An application to sell off school playing fields or land is being approved on average once every two weeks, new documents published today reveal.
A total of 27 schools have been given the go ahead to sell some of their “playing fields land” in the last 12 months.
The Department for Education (DfE) has released a list of every school where land has been sold off since May 2010, including details of the disposal.
Previous publications have drawn criticism from opposition MPs that the Government is “squandering our Olympic legacy”.
The new figures show part of playing fields have now been sold off at 87 schools since London hosted the Olympics in 2012.
But the DfE said it maintains “very strict” controls around the disposal of land.
It is local authorities or academies that propose the disposal – usually for surplus or unused fields to “invest the proceeds in school sport of education”.
The publication read: “The government will only give permission to dispose of school playing fields if the sports and curriculum needs of the school and its neighbouring schools can continue to be met.
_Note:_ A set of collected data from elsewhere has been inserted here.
-- ==== Sys2Proof/Laws/Rows.lean ====
section
/-! SUPPORT. The rows of the opcode table by form: which shared operation each row's meaning is, so that a proof over all rows has a
few cases; and that REF is well-formed. -/

namespace Sys2Proof.Machine

/-- REF satisfies W1 to W12 (30_encoding.md R130). -/
theorem refTables_wf : refTables.wf = true := by decide +kernel

/-- The shared operation that a row's meaning is, with what its descriptor guarantees. -/
inductive ExecForm (i : Instr) : Prop where
  | prefixRow (bit : Nat) (hbit : bit < 11) (h : exec i = prefixRow bit)
  | escape (h : exec i = escapeRow (rowAt refT2))
  | oneByteDispatch (b : Byte) (p : Desc) (hp : p.group = true) (h : exec i = oneByteDispatch (rowAt refTG) b p)
  | twoByteDispatch (b : Byte) (p : Desc) (hp : p.group = true) (h : exec i = twoByteDispatch (rowAt refTG) b p)
  | oneByte (b : Byte) (d : Desc) (hd : d.wf = true) (hg : d.group = false) (h : exec i = oneByte b d)
  | oneByteReg (b : Byte) (d : Desc) (hd : d.wf = true) (hg : d.group = false) (h : exec i = oneByteReg b d)
  | twoByte (b : Byte) (d : Desc) (hd : d.wf = true) (hg : d.group = false) (h : exec i = twoByte b d)
  | twoByteReg (b : Byte) (d : Desc) (hd : d.wf = true) (hg : d.group = false) (h : exec i = twoByteReg b d)
  | oneByteMember (b : Byte) (p : Desc) (n : Nat) (d : Desc) (hp : p.group = true) (hd : d.wf = true) (hg : d.group = false)
      (h : exec i = oneByteMember b p n d)
  | twoByteMember (b : Byte) (p : Desc) (n : Nat) (d : Desc) (hp : p.group = true) (hd : d.wf = true) (hg : d.group = false)
      (h : exec i = twoByteMember b p n d)
  | hardCoded (b : Byte) (d : Desc) (hd : d.wf = true) (hg : d.group = false) (h : exec i = hardCoded b d)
“All proceeds of any sales should be put back into improving sports or educational facilities.”
But in one example, at Banbury School, in Oxfordshire, only the “majority” of the cash from the playing fields sell-off will be used to improving sports facilities for pupils and the community, the publication states. No further details about how the money would be spent were included.
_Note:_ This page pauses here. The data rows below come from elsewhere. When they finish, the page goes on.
/-- Settles O41: SET_PE by whether its value is in range and whether it changes PE. -/
theorem setProtectedMode : Obligations.SetProtectedMode := by
  intro v s
  refine ⟨fun hv hsame => ⟨some .ok, ?_⟩, fun hv hchanged => ⟨some .ok, ?_⟩, fun hv => ⟨none, ?_⟩⟩
  · rw [runRequest, setPeOp, if_pos hv, if_pos hsame]
    rfl
  · rw [runRequest, setPeOp, if_pos hv, if_neg hchanged]
    simp only [setterOk, recompute, defaultSize_eq, beq_iff_eq]
  · rw [runRequest, setPeOp, if_neg (Nat.not_le.mpr hv)]
    rfl

/-- Settles O42: SET_POS by whether its value is inside the source. -/
theorem setPosition : Obligations.SetPosition := by
  intro p s
  refine ⟨fun hp => ⟨some .ok, ?_⟩, fun hp => ⟨none, ?_⟩⟩
  · rw [runRequest, setPosOp, if_pos hp]
    rfl
  · rw [runRequest, setPosOp, if_neg (Nat.not_le.mpr hp)]
    rfl

end Sys2Proof.Machine

/-! SUPPORT. The cursor and the ModR/M stage over a source that supplies an instruction's parts: the stage goes on behind the bytes, with
the addressing fields written as the form says (40_decode_pipeline.md R176 to R181). -/

namespace Sys2Proof.Machine

open Sys2Proof.Claims

/-! The cursor behind bytes that the source supplies. -/

/-- The DECODE n bytes further on. -/
def Work.ahead (n : Nat) (w : Work) : Work := ⟨{ w.ctx with pos := w.ctx.pos + n }, w.di⟩

theorem Work.skip_ahead (n : Nat) (w : Work) : w.skip.ahead n = w.ahead (n + 1) := by
  simp only [Work.ahead, Work.skip, Nat.add_assoc, Nat.add_comm 1 n]

theorem ahead_remaining {w : Work} {bs rest : List Byte} (h : w.ctx.remaining = bs ++ rest) :
    (w.ahead bs.length).ctx.remaining = rest := by
  induction bs generalizing w with
  | nil => exact h
  | cons b bs ih =>
    have htail := ih (skip_remaining h)
    rwa [Work.skip_ahead] at htail

@[simp] theorem leBytes_length (n v : Nat) : (leBytes n v).length = n := by
  induction n generalizing v with
  | zero => rfl
  | succ n ih => rw [leBytes, List.length_cons, ih]

/-- A read of the bytes of a value gives the value (20_memory.md R83, R89). -/
theorem readN_leBytes {n v : Nat} {w : Work} {rest : List Byte} (hn : n = 1 ∨ n = 2 ∨ n = 4) (hv : v < 256 ^ n)
    (h : w.ctx.remaining = leBytes n v ++ rest) (k : Nat → Work → Flow) : readN n w k = k v (w.ahead n) := by
  have hlen : w.ctx.srcLen - w.ctx.pos = n + rest.length := by
    have hcount : w.ctx.remaining.length = w.ctx.srcLen - w.ctx.pos := Memory.bytes_length ..
    rw [← hcount, h, List.length_append, leBytes_length]
  have hvalue := (takeLE_eq_some_iff n _ v rest).mpr ⟨hv, h⟩
  rw [State.remaining, hlen, Memory.takeLE_bytes] at hvalue
  obtain ⟨hvalue, -⟩ := Prod.mk.inj (Option.some.inj hvalue)
  rw [readN_supplied hn (by omega), hvalue, Work.ahead]

/-! The displacement. -/

/-- The displacement of a size class, if there is one, in DISP and DISP_SIZE (10_state.md R61). -/
def Di.withDisp (cls : SizeClass) (v : Word) (d : Di) : Di :=
  { d with
    disp := if cls = .none then d.disp else some (dispStored cls v)
    dispSize := if cls = .none then d.dispSize else cls }

/-- The read of a displacement of a size class. -/
def dispStage (cls : SizeClass) (w : Work) : Flow := if cls = .none then .go w else readDisp (readWidth cls) cls w

/-- Under 32-bit addressing, `base` being the SIB byte's where there is one (R121, R180). -/
theorem disp32_eq {mod : BitVec 2} {rm base : BitVec 3} {w : Work} (hbase : rm = 4 → w.di.base = some base) :
    disp32 mod rm w = dispStage (dispClass .long mod rm base) w := by
  have hcond : (rm = 4 ∧ w.di.base = some 5) ↔ (rm = 4 ∧ base = 5) := by
    constructor <;> rintro ⟨h, h'⟩ <;> simp_all
  unfold disp32 dispClass dispStage
  simp only [hcond]
  split_ifs <;> simp_all [readWidth, sizeBytes]

/-- Under 16-bit addressing (R122, R181). -/
theorem disp16_eq (mod : BitVec 2) (rm base : BitVec 3) (w : Work) :
    disp16 mod rm w = dispStage (dispClass .word mod rm base) w := by
  unfold disp16 dispClass dispStage
  split_ifs <;> simp_all [readWidth, sizeBytes]

/-- The three widths of a displacement are kept sign-extended (30_encoding.md R123). -/
theorem sextBytes_eq_dispStored {cls : SizeClass} (h : cls = .byte ∨ cls = .word ∨ cls = .long) (v : Word) :
    sextBytes (readWidth cls) v.toNat = dispStored cls v := by
  rcases h with rfl | rfl | rfl
  · rfl
  · rfl
  · simp [sextBytes, readWidth, sizeBytes, dispStored]

theorem dispStage_supplied {cls : SizeClass} (hcls : cls = .none ∨ cls = .byte ∨ cls = .word ∨ cls = .long) {v : Word}
    (hv : v.toNat < 256 ^ readWidth cls) {w : Work} {rest : List Byte}
    (h : w.ctx.remaining = leBytes (readWidth cls) v.toNat ++ rest) :
    dispStage cls w = .go ((w.ahead (readWidth cls)).setDi (w.di.withDisp cls v)) := by
  rcases hcls with rfl | hcls
  · rfl
  have hne : cls ≠ .none := by rintro rfl; simp at hcls
  have hwidth : readWidth cls = 1 ∨ readWidth cls = 2 ∨ readWidth cls = 4 := by
    rcases hcls with rfl | rfl | rfl <;> simp [readWidth, sizeBytes]
  rw [dispStage, if_neg hne, readDisp, readN_leBytes hwidth hv h, sextBytes_eq_dispStored hcls]
  simp only [Di.withDisp, if_neg hne, Work.ahead, Work.setDi]

theorem dispClass_cases (ad : SizeClass) (mod : BitVec 2) (rm base : BitVec 3) :
    dispClass ad mod rm base = .none ∨ dispClass ad mod rm base = .byte ∨ dispClass ad mod rm base = .word
      ∨ dispClass ad mod rm base = .long := by
  unfold dispClass
  split
  · split_ifs <;> simp
  · split_ifs <;> simp
  · simp

/-! The addressing form. -/

/-- SCALE, INDEX and BASE from a SIB byte, if there is one (10_state.md R60). -/
def Di.withSib (present : Bool) (s : Sib) (d : Di) : Di :=
  { d with
    scale := if present then 2 ^ s.code.toNat else d.scale
    index := if present then some s.index else d.index
    base := if present then some s.base else d.base }

/-- The addressing fields of a form and the register field beside it. -/
def Di.withRm (ad : SizeClass) (r : BitVec 3) (m : Rm) (d : Di) : Di :=
  (({ d with mod := some m.mod, reg := some r, rm := some m.rm }).withSib (hasSib ad m.mod m.rm) m.sib).withDisp
    (dispClass ad m.mod m.rm m.sib.base) m.disp

/-- The bytes of an addressing form behind its ModR/M byte. -/
def rmTail (ad : SizeClass) (m : Rm) : List Byte :=
  sibBytes (hasSib ad m.mod m.rm) m.sib ++ leBytes (dispBytes ad m.mod m.rm m.sib.base) m.disp.toNat

theorem addressing_supplied {ad : SizeClass} (had : ad = .word ∨ ad = .long) {m : Rm} (hwf : m.wf ad = true) (hmod : m.mod ≠ 3)
    {w : Work} {rest : List Byte} (h : w.ctx.remaining = rmTail ad m ++ rest) :
    addressing ad m.mod m.rm w = .go ((w.ahead (rmTail ad m).length).setDi
      ((w.di.withSib (hasSib ad m.mod m.rm) m.sib).withDisp (dispClass ad m.mod m.rm m.sib.base) m.disp)) := by
  obtain ⟨-, hdisp⟩ := (Rm.wf_iff ad m).mp hwf
  rw [rmTail, List.append_assoc] at h
  have hcls := dispClass_cases ad m.mod m.rm m.sib.base
  by_cases hsib : hasSib ad m.mod m.rm = true
  · obtain ⟨rfl, hrm⟩ : ad = .long ∧ m.rm = 4 := by
      simp only [hasSib, Bool.and_eq_true, beq_iff_eq] at hsib
      exact ⟨hsib.1.1, hsib.2⟩
    simp only [hsib, sibBytes, if_true, List.singleton_append] at h
    simp only [addressing, if_pos hrm]
    rw [readByte_cons h, disp32_eq (base := m.sib.base) (by simp)]
    have htail := dispStage_supplied (w := setSib (packFields m.sib.code m.sib.index m.sib.base) w.skip) hcls hdisp
      (skip_remaining h)
    rw [htail]
    simp [rmTail, hsib, sibBytes, Work.ahead, Work.setDi, Work.skip, setSib, Di.withSib, dispBytes, readWidth,
      Nat.add_assoc, Nat.add_comm 1]
  · simp only [hsib, sibBytes] at h
    have htail := dispStage_supplied hcls hdisp h
    have hstage : addressing ad m.mod m.rm w = dispStage (dispClass ad m.mod m.rm m.sib.base) w := by
      rcases had with rfl | rfl
      · exact disp16_eq ..
      · have hrm : m.rm ≠ 4 := fun h => hsib (by simpa [hasSib, h] using hmod)
        simp only [addressing, if_neg hrm]
        exact disp32_eq fun h => absurd h hrm
    rw [hstage, htail]
    simp [rmTail, hsib, sibBytes, Di.withSib, dispBytes, readWidth]

theorem encodeRm_eq_cons (ad : SizeClass) (r : BitVec 3) (m : Rm) :
    encodeRm ad r m = packFields m.mod r m.rm :: rmTail ad m := rfl

/-- With MOD = 3 the form is the ModR/M byte alone (R177). -/
theorem modThree_form (ad : SizeClass) {m : Rm} (h : m.mod = 3) :
    hasSib ad m.mod m.rm = false ∧ dispClass ad m.mod m.rm m.sib.base = .none := by
  rw [h]
  cases ad <;> simp [hasSib, dispClass]

/-- The ModR/M decoder over the bytes of a well-formed addressing form. -/
theorem modRm_supplied {d : Desc} {w : Work} (had : adsize d w = .word ∨ adsize d w = .long) {r : BitVec 3} {m : Rm}
    (hwf : m.wf (adsize d w) = true) {rest : List Byte} (h : w.ctx.remaining = encodeRm (adsize d w) r m ++ rest) :
    modRm d w = .go ((w.ahead (encodeRm (adsize d w) r m).length).setDi (w.di.withRm (adsize d w) r m)) := by
  rw [encodeRm_eq_cons, List.cons_append] at h
  rw [modRm, readByte_cons h]
  simp only [topField_packFields, lowField_packFields]
  by_cases hmod : m.mod = 3
  · obtain ⟨hsib, hcls⟩ := modThree_form (adsize d w) hmod
    rw [if_pos hmod]
    simp [encodeRm, hsib, hcls, dispBytes, sizeBytes, leBytes, Di.withRm, Di.withSib, Di.withDisp, setModRm, Work.ahead,
      Work.setDi, Work.skip]
  · rw [if_neg hmod]
    have hform := addressing_supplied (w := setModRm (packFields m.mod r m.rm) w.skip) had hwf hmod (skip_remaining h)
    refine hform.trans ?_
    simp [encodeRm_eq_cons, Di.withRm, setModRm, Work.ahead, Work.setDi, Work.skip, Nat.add_assoc, Nat.add_comm 1]

/-! The statements of 40_decode_pipeline.md about the ModR/M byte. -/

theorem packFields_three : ∀ r m : BitVec 3, (packFields 3 r m).toNat = 0xC0 + r.toNat * 8 + m.toNat := by decide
The application was approved in January.
The government has also stepped in to overturn refusals, made by a panel responsible for overseeing disposal decisions, on six schools.
A refusal to sell off playing fields at Griff Special School, in Warwickshire, was overturned so the land could be leased to a charity to provide housing for senior citizens.
However it imposed a condition that the local council had to invest an amount equal to the land’s value into education or sport.
The school had been closed for eight years, and the playing field had not been used.
Eight applications were not approved.